#### [Assigned task]
A bare number is required: the count of lines in the material below that hold the word "issueLine".

# # # #

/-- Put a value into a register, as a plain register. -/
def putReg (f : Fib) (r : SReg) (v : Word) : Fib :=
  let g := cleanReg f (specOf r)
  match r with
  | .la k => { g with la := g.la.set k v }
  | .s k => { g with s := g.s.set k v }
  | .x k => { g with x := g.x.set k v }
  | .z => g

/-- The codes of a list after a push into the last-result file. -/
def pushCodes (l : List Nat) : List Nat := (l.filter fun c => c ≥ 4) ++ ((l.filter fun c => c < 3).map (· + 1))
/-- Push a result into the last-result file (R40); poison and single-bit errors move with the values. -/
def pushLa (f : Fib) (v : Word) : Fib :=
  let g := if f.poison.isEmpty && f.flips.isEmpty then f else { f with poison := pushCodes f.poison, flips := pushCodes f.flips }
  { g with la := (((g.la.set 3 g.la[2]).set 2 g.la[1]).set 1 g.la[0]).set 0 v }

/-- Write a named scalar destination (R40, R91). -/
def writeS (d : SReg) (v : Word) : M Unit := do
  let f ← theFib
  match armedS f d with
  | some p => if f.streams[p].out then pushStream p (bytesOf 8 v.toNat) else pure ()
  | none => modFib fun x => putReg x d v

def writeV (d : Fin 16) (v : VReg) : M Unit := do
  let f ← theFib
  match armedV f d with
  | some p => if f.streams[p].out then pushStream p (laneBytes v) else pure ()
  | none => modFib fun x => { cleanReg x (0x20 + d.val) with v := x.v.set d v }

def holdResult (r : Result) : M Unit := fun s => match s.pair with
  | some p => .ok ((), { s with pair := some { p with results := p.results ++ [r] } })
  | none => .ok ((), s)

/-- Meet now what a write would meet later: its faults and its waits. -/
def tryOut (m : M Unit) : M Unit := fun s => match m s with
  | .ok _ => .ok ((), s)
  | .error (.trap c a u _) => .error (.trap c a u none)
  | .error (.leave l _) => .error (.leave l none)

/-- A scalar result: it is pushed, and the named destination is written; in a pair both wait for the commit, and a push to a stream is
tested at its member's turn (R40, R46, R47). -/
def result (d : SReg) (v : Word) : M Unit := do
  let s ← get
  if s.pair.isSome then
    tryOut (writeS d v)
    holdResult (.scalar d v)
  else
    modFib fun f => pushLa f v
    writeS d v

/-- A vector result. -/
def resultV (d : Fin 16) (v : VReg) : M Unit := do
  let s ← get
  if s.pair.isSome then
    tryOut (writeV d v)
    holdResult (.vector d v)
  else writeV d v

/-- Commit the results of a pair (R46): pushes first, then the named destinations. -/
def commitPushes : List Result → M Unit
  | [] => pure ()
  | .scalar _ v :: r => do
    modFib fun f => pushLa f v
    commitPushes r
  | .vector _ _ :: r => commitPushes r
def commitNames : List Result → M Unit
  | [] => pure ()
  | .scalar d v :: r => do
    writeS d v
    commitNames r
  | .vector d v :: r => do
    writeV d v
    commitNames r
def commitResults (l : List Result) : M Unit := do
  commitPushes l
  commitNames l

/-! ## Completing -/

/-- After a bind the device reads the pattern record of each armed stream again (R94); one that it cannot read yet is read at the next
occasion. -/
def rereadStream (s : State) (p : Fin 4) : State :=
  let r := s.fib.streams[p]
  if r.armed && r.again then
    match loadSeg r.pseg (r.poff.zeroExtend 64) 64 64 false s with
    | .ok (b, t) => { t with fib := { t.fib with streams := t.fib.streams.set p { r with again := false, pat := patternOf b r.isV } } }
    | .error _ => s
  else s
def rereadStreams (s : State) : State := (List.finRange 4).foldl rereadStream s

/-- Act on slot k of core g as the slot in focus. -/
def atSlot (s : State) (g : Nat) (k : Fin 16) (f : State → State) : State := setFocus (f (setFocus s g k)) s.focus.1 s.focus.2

# # # #

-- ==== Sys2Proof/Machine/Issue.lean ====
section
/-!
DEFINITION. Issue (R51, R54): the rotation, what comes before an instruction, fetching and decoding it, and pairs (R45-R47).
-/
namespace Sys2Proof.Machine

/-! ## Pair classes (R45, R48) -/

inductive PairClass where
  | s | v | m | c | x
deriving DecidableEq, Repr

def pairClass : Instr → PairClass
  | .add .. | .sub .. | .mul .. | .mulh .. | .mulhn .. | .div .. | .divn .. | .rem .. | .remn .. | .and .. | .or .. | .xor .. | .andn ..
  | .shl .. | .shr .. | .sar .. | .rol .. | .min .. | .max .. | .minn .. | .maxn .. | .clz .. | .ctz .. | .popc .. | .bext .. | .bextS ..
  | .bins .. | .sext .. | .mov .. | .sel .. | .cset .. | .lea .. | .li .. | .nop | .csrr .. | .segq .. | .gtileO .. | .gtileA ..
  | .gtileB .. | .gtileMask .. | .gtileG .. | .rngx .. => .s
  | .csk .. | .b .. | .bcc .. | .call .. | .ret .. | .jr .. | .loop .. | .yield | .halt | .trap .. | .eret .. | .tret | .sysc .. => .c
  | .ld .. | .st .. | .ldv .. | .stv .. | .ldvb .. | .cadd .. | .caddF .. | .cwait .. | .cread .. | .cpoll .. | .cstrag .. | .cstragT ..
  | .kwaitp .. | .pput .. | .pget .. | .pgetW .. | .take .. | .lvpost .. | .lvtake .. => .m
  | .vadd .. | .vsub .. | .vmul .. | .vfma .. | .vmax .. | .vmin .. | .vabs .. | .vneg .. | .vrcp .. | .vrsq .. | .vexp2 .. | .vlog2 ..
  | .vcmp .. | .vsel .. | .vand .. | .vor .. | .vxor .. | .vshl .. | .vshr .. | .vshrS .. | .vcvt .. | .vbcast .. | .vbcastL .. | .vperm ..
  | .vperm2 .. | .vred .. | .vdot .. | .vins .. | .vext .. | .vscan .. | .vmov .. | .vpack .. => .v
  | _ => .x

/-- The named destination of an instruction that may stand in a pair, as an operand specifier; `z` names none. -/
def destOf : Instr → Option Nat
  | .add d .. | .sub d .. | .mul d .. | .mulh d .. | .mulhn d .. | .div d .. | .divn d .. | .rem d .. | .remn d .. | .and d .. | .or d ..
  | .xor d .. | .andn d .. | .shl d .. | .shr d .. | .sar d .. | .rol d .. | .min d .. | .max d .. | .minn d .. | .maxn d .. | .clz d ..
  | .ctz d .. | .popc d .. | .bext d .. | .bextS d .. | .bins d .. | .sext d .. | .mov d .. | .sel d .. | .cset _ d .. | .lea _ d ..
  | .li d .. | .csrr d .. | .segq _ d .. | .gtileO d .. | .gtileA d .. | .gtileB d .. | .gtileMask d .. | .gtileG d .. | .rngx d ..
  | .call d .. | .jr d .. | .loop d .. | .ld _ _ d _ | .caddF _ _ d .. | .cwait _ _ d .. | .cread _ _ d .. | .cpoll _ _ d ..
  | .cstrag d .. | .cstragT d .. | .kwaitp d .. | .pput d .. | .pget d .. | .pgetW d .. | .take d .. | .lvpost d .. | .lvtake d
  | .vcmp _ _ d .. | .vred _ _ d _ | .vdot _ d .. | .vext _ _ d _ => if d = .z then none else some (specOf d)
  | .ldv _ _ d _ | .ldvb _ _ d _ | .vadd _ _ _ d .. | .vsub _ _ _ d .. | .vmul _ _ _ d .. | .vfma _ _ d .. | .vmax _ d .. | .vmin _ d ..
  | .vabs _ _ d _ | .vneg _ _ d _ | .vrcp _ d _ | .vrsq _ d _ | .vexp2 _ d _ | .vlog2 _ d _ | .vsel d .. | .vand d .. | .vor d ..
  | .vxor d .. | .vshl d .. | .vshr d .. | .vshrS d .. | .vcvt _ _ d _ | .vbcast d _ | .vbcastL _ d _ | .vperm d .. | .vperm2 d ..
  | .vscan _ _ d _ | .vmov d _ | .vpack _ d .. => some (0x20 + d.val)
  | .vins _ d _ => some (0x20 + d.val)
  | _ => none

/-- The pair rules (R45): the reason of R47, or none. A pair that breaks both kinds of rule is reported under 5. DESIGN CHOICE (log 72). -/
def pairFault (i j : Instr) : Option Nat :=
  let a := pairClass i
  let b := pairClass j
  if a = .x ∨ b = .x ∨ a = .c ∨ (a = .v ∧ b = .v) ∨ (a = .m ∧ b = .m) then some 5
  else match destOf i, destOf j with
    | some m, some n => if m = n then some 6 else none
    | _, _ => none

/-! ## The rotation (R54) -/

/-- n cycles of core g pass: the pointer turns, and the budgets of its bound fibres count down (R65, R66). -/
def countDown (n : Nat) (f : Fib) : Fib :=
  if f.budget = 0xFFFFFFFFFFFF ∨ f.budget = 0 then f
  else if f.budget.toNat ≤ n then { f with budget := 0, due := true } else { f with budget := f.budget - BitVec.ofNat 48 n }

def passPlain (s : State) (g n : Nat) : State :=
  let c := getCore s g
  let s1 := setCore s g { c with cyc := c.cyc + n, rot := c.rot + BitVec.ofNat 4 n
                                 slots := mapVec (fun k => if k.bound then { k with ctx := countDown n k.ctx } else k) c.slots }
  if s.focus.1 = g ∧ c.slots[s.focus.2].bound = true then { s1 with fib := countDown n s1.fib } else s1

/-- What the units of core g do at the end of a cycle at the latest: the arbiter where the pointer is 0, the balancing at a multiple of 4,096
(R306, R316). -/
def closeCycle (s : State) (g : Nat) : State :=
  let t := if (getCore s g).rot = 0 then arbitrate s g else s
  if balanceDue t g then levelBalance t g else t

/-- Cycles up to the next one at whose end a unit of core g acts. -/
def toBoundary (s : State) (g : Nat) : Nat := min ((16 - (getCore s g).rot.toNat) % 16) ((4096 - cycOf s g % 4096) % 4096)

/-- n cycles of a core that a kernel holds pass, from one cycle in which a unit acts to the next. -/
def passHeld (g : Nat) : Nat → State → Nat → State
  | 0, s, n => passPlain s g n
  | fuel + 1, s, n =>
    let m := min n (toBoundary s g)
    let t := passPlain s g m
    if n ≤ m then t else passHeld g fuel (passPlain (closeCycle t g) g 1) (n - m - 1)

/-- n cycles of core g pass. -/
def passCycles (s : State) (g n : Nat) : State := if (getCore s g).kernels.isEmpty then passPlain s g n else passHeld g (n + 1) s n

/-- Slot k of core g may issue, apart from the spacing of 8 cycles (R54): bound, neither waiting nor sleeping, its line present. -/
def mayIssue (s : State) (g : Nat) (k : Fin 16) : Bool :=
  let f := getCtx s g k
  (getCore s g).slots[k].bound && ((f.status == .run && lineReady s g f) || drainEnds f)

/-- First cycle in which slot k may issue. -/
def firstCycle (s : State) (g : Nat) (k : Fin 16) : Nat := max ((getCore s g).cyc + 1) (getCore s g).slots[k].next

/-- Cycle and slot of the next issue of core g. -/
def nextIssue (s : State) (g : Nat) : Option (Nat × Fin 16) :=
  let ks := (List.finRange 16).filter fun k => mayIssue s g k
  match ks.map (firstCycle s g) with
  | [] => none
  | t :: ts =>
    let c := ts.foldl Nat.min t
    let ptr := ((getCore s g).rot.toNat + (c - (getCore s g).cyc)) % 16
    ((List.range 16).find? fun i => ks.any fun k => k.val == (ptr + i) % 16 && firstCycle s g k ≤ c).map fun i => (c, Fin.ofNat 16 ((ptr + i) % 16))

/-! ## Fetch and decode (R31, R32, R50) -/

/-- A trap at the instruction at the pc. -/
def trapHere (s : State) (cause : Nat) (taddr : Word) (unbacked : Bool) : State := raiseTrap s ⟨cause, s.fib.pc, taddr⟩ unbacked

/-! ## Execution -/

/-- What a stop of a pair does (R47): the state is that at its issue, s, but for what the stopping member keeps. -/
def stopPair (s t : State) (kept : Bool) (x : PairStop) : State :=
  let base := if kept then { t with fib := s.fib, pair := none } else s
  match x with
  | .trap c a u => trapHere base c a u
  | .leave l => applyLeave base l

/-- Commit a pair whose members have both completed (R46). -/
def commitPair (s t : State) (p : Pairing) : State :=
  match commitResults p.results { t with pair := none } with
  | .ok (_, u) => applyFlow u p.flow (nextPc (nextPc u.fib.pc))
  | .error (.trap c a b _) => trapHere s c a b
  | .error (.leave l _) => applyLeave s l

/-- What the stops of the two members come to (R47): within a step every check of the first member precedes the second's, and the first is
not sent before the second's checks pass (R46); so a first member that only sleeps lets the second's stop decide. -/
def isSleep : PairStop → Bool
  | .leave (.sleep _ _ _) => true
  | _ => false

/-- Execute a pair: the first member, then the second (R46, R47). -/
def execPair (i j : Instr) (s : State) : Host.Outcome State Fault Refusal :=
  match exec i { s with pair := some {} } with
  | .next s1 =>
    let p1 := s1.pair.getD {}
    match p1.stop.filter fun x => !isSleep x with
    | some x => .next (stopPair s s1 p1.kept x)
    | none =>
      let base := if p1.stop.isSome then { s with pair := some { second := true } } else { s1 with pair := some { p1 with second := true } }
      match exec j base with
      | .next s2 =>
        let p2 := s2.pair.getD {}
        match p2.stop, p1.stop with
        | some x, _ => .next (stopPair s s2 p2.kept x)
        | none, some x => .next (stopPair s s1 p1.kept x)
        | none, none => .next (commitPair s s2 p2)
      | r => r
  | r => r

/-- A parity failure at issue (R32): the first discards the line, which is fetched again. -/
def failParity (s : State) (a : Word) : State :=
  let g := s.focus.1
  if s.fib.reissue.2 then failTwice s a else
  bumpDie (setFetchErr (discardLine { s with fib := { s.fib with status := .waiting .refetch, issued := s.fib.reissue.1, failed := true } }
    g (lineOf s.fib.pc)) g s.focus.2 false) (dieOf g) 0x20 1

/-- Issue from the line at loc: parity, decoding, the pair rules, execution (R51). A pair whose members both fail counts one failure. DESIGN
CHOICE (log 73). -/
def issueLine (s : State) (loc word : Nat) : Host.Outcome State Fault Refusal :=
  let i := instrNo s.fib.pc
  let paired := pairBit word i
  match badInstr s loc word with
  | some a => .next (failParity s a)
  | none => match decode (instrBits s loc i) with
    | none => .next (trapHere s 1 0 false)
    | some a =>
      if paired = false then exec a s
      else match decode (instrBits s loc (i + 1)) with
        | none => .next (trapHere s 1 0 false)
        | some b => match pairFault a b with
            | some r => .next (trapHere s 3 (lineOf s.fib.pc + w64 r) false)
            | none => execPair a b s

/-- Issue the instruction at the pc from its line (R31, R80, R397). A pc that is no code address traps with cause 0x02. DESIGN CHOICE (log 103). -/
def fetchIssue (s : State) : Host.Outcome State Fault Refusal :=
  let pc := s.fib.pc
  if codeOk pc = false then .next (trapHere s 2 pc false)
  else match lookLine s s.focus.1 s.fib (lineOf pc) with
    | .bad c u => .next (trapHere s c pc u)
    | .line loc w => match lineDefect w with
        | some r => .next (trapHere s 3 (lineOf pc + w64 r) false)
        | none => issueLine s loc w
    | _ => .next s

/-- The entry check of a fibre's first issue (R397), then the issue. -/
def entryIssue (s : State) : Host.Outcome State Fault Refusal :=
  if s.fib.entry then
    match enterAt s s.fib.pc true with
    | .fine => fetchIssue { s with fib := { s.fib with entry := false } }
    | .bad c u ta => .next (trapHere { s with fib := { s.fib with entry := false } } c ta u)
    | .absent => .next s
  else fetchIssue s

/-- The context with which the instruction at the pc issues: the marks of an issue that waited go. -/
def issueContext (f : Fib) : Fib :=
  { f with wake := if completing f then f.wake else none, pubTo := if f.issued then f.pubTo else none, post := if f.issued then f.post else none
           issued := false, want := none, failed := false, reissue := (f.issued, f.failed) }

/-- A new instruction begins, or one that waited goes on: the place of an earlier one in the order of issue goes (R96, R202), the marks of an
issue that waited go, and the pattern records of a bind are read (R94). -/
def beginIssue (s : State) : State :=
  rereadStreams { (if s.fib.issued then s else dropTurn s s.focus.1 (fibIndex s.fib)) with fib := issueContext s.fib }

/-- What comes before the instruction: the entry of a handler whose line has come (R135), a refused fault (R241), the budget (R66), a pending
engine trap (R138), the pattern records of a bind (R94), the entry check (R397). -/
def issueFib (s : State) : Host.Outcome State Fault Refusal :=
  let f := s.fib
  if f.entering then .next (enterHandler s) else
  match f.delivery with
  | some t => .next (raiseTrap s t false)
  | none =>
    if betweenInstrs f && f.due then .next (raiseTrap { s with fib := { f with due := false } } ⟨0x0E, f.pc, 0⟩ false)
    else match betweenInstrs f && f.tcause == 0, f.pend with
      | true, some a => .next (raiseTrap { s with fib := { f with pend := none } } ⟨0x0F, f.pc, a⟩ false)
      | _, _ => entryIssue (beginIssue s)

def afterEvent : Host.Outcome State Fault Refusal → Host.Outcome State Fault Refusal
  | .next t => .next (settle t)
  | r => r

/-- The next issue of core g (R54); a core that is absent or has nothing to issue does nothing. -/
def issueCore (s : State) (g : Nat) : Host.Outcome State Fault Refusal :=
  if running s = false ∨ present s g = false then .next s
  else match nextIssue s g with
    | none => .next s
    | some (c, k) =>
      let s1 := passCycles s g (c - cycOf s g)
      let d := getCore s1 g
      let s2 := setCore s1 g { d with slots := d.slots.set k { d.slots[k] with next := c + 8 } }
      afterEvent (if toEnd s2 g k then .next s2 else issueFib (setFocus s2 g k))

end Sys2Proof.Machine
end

# # # #

#### [Response box]
2